顾玄卿神色微怔,低头看着手背上红红的印记,凤眸微眯,透着一股危险的气息。
竹影的声音突然响了起来,“草民拜见首辅大人,马车上的人是我家小姐,还未出阁,不便与大人相见,还请首辅大人将手帕给小人吧。”
首辅大人?
谢幼宜一时还对不上号,这位首辅究竟是哪位。
顾玄卿看都没看竹影一眼,转身上马,挺拔的身姿坐于马上,自有几分遗世的清傲。
“本官给了,她不要。”
你给了吗?looking my eyes!tell me baby,你给了吗?
哈哈哈,好狗!
想干嘛?在古代拿人家手帕和藏人家肚兜有什么区别?
赤色鸳鸯肚兜挂在顾首辅的腰上……啧啧……你品,你细品。
谢幼宜已经顾不得这些字幕了。
这一道声音如同一支冰箭足以穿透艳阳的炙热直直地射在她的心上。
他给了吗?
他什么时候给她帕子了!
“驾!”马蹄声响起,远去。
谢幼宜:……
街道上的声音也像打开了闸门,重新恢复。
“小姐……”竹影的声音在马车外响起,满是踌躇。
“先去一品居再说。
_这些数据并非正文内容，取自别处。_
-- ==== Sys2Proof/Laws/Step.lean ====
section
/-! SUPPORT. What a command and a step can do, each said once: the equations of `exec`, and the inversion of `command` and `step`. -/

namespace Sys2Proof.Machine

variable (s t : State)

/-! ### The meanings -/

theorem State.whenActive_active (p : State) (h : s.fin = .active) : s.whenActive p = .next p := by
  unfold State.whenActive; rw [h]

theorem State.whenActive_finalized (p : State) (h : s.fin = .finalized) : s.whenActive p = .next (s.raise .efin) := by
  unfold State.whenActive; rw [h]

theorem exec_nop : exec .nop s = .next (s.respond .ok 0) := rfl

theorem exec_init (v : Variant) : exec (.init v) s = .next ((s.initialise v).respond .ok 0) := rfl

theorem exec_stat : exec .stat s = .next (s.respond .ok (s.statusWord.setWidth 160)) := rfl

theorem exec_upd_active (bytes : List Byte) (h : s.fin = .active) :
    exec (.upd bytes) s = .next ((s.absorbAll bytes).respond .ok 0) := s.whenActive_active _ h

theorem exec_updz_active (h : s.fin = .active) : exec .updz s = .next (s.respond .ok 0) := s.whenActive_active _ h

theorem exec_final_active (h : s.fin = .active) :
    exec .final s = .next (s.afterFinal.respond .ok (digest s.afterFinal.h)) := s.whenActive_active _ h

theorem exec_upd_finalized (bytes : List Byte) (h : s.fin = .finalized) :
    exec (.upd bytes) s = .next (s.raise .efin) := s.whenActive_finalized _ h

theorem exec_updz_finalized (h : s.fin = .finalized) : exec .updz s = .next (s.raise .efin) := s.whenActive_finalized _ h

theorem exec_final_finalized (h : s.fin = .finalized) : exec .final s = .next (s.raise .efin) :=
  s.whenActive_finalized _ h

/-- Everything a command of the opcode table can do. -/
theorem exec_cases {i : Instr} (h : exec i s = .next t) :
    (i = .nop ∧ t = s.respond .ok 0) ∨
    (∃ v, i = .init v ∧ t = (s.initialise v).respond .ok 0) ∨
    (i = .stat ∧ t = s.respond .ok (s.statusWord.setWidth 160)) ∨
    (s.fin = .active ∧ i = .updz ∧ t = s.respond .ok 0) ∨
    (s.fin = .active ∧ ∃ bytes, i = .upd bytes ∧ t = (s.absorbAll bytes).respond .ok 0) ∨
    (s.fin = .active ∧ i = .final ∧ t = s.afterFinal.respond .ok (digest s.afterFinal.h)) ∨
    (s.fin = .finalized ∧ (i = .updz ∨ i = .final ∨ ∃ bytes, i = .upd bytes) ∧ t = s.raise .efin) := by
  rcases hf : s.fin with _ | _
  all_goals cases i with
    | nop => exact .inl ⟨rfl, (Host.Outcome.next.inj h).symm⟩
    | init v => exact .inr (.inl ⟨v, rfl, (Host.Outcome.next.inj h).symm⟩)
    | stat => exact .inr (.inr (.inl ⟨rfl, (Host.Outcome.next.inj h).symm⟩))
    | updz =>
      first
      | rw [exec_updz_active s hf] at h
        exact .inr (.inr (.inr (.inl ⟨rfl, rfl, (Host.Outcome.next.inj h).symm⟩)))
      | rw [exec_updz_finalized s hf] at h
        exact .inr (.inr (.inr (.inr (.inr (.inr ⟨rfl, .inl rfl, (Host.Outcome.next.inj h).symm⟩)))))
    | upd bytes =>
      first
      | rw [exec_upd_active s bytes hf] at h
        exact .inr (.inr (.inr (.inr (.inl ⟨rfl, bytes, rfl, (Host.Outcome.next.inj h).symm⟩))))
      | rw [exec_upd_finalized s bytes hf] at h
        exact .inr (.inr (.inr (.inr (.inr (.inr ⟨rfl, .inr (.inr ⟨bytes, rfl⟩), (Host.Outcome.next.inj h).symm⟩)))))
    | final =>
      first
      | rw [exec_final_active s hf] at h
        exact .inr (.inr (.inr (.inr (.inr (.inl ⟨rfl, rfl, (Host.Outcome.next.inj h).symm⟩)))))
      | rw [exec_final_finalized s hf] at h
        exact .inr (.inr (.inr (.inr (.inr (.inr ⟨rfl, .inr (.inl rfl), (Host.Outcome.next.inj h).symm⟩)))))

/-- Every command has a next state. -/
theorem exec_next (i : Instr) : ∃ t, exec i s = .next t := by
  rcases hf : s.fin with _ | _ <;> cases i with
    | nop => exact ⟨_, rfl⟩
    | init v => exact ⟨_, rfl⟩
    | stat => exact ⟨_, rfl⟩
    | upd bytes =>
      first
      | exact ⟨_, exec_upd_active s bytes hf⟩
      | exact ⟨_, exec_upd_finalized s bytes hf⟩
    | updz =>
      first
      | exact ⟨_, exec_updz_active s hf⟩
      | exact ⟨_, exec_updz_finalized s hf⟩
    | final =>
      first
      | exact ⟨_, exec_final_active s hf⟩
      | exact ⟨_, exec_final_finalized s hf⟩

/-! ### The command cycle -/

theorem command_of_ok {w : CmdWord} {i : Instr} (h : decode w = .ok i) : command w s = exec i s := by
  unfold command; rw [h]

theorem command_of_error {w : CmdWord} {e : Illegal} (h : decode w = .error e) : command w s = .next (s.raise .eill) := by
  unfold command; rw [h]

/-- Everything a command word can do. -/
theorem command_cases {w : CmdWord} (h : command w s = .next t) :
    (∃ e, decode w = .error e ∧ t = s.raise .eill) ∨ (∃ i, decode w = .ok i ∧ exec i s = .next t) := by
  rcases hd : decode w with e | i
  · rw [command_of_error s hd] at h
    exact .inl ⟨e, rfl, (Host.Outcome.next.inj h).symm⟩
  · rw [command_of_ok s hd] at h
    exact .inr ⟨i, rfl, h⟩

/-- Every command word has a next state. -/
theorem command_next (w : CmdWord) : ∃ t, command w s = .next t := by
  rcases hd : decode w with e | i
  · exact ⟨_, command_of_error s hd⟩
  · rw [command_of_ok s hd]; exact exec_next s i

/-- What every command word does alike: it leaves the host alone, advances `pc` by 1 and holds a response. -/
theorem command_frame {w : CmdWord} (h : command w s = .next t) :
    t.cmds = s.cmds ∧ t.pins = s.pins ∧ t.taken = s.taken ∧ t.pc = s.pc + 1 ∧ t.rspPending = true := by
  rcases command_cases s t h with ⟨e, -, rfl⟩ | ⟨i, -, hx⟩
  · exact ⟨rfl, rfl, rfl, rfl, rfl⟩
  · rcases exec_cases s t hx with ⟨-, rfl⟩ | ⟨v, -, rfl⟩ | ⟨-, rfl⟩ | ⟨-, -, rfl⟩ | ⟨-, b, -, rfl⟩ | ⟨-, -, rfl⟩ | ⟨-, -, rfl⟩
    all_goals (refine ⟨?_, ?_, ?_, ?_, ?_⟩ <;> first | rfl | simp)

/-! ### The step -/

/-- With `rst` high the step is the hardware reset. -/
theorem step_reset (h : s.pinsNow.rst = true) : step s = .next s.nextPins.hardwareReset := by
  unfold step edge; rw [if_pos h]

/-- Everything a step can do: hardware reset; the response taken; a command performed; or nothing but the passing of the edge. -/
theorem step_cases (h : step s = .next t) :
    (s.pinsNow.rst = true ∧ t = s.nextPins.hardwareReset) ∨
    (s.pinsNow.rst = false ∧ s.rspPending = true ∧ s.pinsNow.rspReady = true ∧ t = s.nextPins.takeResponse) ∨
    (s.pinsNow.rst = false ∧ s.rspPending = false ∧ s.cmdReady = true ∧
      ∃ w, s.offered = some w ∧ command w s.nextPins.nextCmd = .next t) ∨
    (s.pinsNow.rst = false ∧ (s.rspPending = true ∧ s.pinsNow.rspReady = false ∨ s.rspPending = false ∧ s.offered = none) ∧
      t = s.nextPins) := by
  unfold step edge at h
  rcases hr : s.pinsNow.rst with _ | _
  · rw [hr, if_neg Bool.false_ne_true] at h
    rcases hp : s.rspPending with _ | _
    · have hv : s.rspValid = false := by simp [State.rspValid, hp]
      have hc : s.cmdReady = true := by simp [State.cmdReady, hr, hp]
      simp only [hv, Bool.false_and, Bool.false_eq_true, if_false, hc, if_true] at h
      rcases ho : s.offered with _ | w
      · rw [ho] at h
        exact .inr (.inr (.inr ⟨rfl, .inr ⟨rfl, rfl⟩, (Host.Outcome.next.inj h).symm⟩))
      · rw [ho] at h
        exact .inr (.inr (.inl ⟨rfl, rfl, hc, w, rfl, h⟩))
    · have hv : s.rspValid = true := by simp [State.rspValid, hr, hp]
      have hc : s.cmdReady = false := by simp [State.cmdReady, hp]
      rcases hy : s.pinsNow.rspReady with _ | _
      · simp only [hv, hy, Bool.and_false, Bool.false_eq_true, if_false, hc] at h
        refine .inr (.inr (.inr ⟨rfl, .inl ⟨rfl, rfl⟩, ?_⟩))
        split at h <;> exact (Host.Outcome.next.inj h).symm
      · simp only [hv, hy, Bool.and_self, if_true] at h
        exact .inr (.inl ⟨rfl, rfl, rfl, (Host.Outcome.next.inj h).symm⟩)
  · rw [hr, if_pos rfl] at h
    exact .inl ⟨rfl, (Host.Outcome.next.inj h).symm⟩

/-- An offered word that the idle port accepts is performed. -/
theorem step_of_offered {w : CmdWord} (hr : s.pinsNow.rst = false) (hp : s.rspPending = false) (ho : s.offered = some w) :
    step s = command w s.nextPins.nextCmd := by
  unfold step edge
  simp [hr, State.rspValid, hp, ho, State.cmdReady]

/-- A held response that the host is ready for is taken. -/
theorem step_of_held (hr : s.pinsNow.rst = false) (hp : s.rspPending = true) (hy : s.pinsNow.rspReady = true) :
    step s = .next s.nextPins.takeResponse := by
  unfold step edge
  simp [hr, State.rspValid, hp, hy]

/-! ### Runs -/

@[simp] theorem length_responses (ws : List CmdWord) : (responses ws s).length = ws.length := by
  induction ws generalizing s with
  | nil => rfl
  | cons w ws ih => simp [responses, ih]

theorem served_of_command {w : CmdWord} (h : command w s = .next t) : served w s = t := by
  unfold served; rw [h]

theorem execAll_cons {i : Instr} {u : State} (is : List Instr) (h : exec i s = .next u) :
    execAll (i :: is) s = execAll is u := by
  simp only [execAll, h]

theorem execAll_append {is : List Instr} {u : State} (js : List Instr) (h : execAll is s = .next u) :
    execAll (is ++ js) s = execAll js u := by
  induction is generalizing s with
  | nil => rw [List.nil_append, Host.Outcome.next.inj h]
  | cons i is ih =>
    simp only [execAll, List.cons_append] at h ⊢
    rcases hx : exec i s with v | r | r
    · rw [hx] at h; exact ih _ h
    · rw [hx] at h; cases h
    · rw [hx] at h; cases h

/-- A run of `m + n` steps is a run of `m` and then one of `n`. -/
theorem run_add (m n : Nat) {u : State} (h : core.run m s = .next u) : core.run (m + n) s = core.run n u := by
  induction m generalizing s with
  | zero => rw [Nat.zero_add, Host.Outcome.next.inj h]
  | succ m ih =>
    rw [Nat.succ_add]
    simp only [Host.Core.run] at h ⊢
    rcases hs : core.step s with v | r | r
    · rw [hs] at h; exact ih _ h
    · rw [hs] at h; cases h
    · rw [hs] at h; cases h

end Sys2Proof.Machine
end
”谢幼宜隔着车帘吩咐。
“是。”
很快,马车进了一品居的贵宾专用通道,停进了后院。
一品居掌柜奚晴荷恭敬地上前迎接谢幼宜下车。
“恭迎东家,我已经命人备好了酒菜供东家品尝。”
“嗯。”谢幼宜点头回应,她还在想着刚刚在路上发生的事,有些心不在焉。
奚晴荷如今已年过三十,风韵犹存,比起那些清瘦的女子,她算得上是珠圆玉润。
平日里,最喜一袭红裙,发髻上插着一支红牡丹珐琅发簪,艳丽的红色更衬得她肌肤如瓷,笑起来有两个浅浅的梨涡,能甜到人的心窝里。
她是个寡妇,丈夫是个赌鬼又爱酗酒,死了还留下一堆烂债,谢幼宜救了奚晴荷一命,发现奚晴荷有一手好厨艺,便让她在谢家的酒楼里精进厨艺。
谢幼宜定好亲事之后,便打算把铺子开到盛京,恰好奚晴荷出师,便自告奋勇前来盛京。
三年时光,终不负谢幼宜的信任。
一品居是一幢四层高的阁楼建筑,第一层用于接待普通人,摆放着几十张大大小小的方桌。
二三层都是独立的房间,二层房间比较多,有三四十间,三层相对更加清幽,只有十来间。
四层一般不对外开放,基本都是给王公贵族预留的,其中还有一间,是谢幼宜的专属。
几人进了四楼的专属包间。
奚晴荷马上净手给谢幼宜泡茶。
“东家,还未恭贺你的新婚之喜呢,不知新姑爷待东家如何?”奚晴荷更关心谢幼宜的亲事,女子若是没能嫁个好人家,那可是如同进了龙潭虎穴一般。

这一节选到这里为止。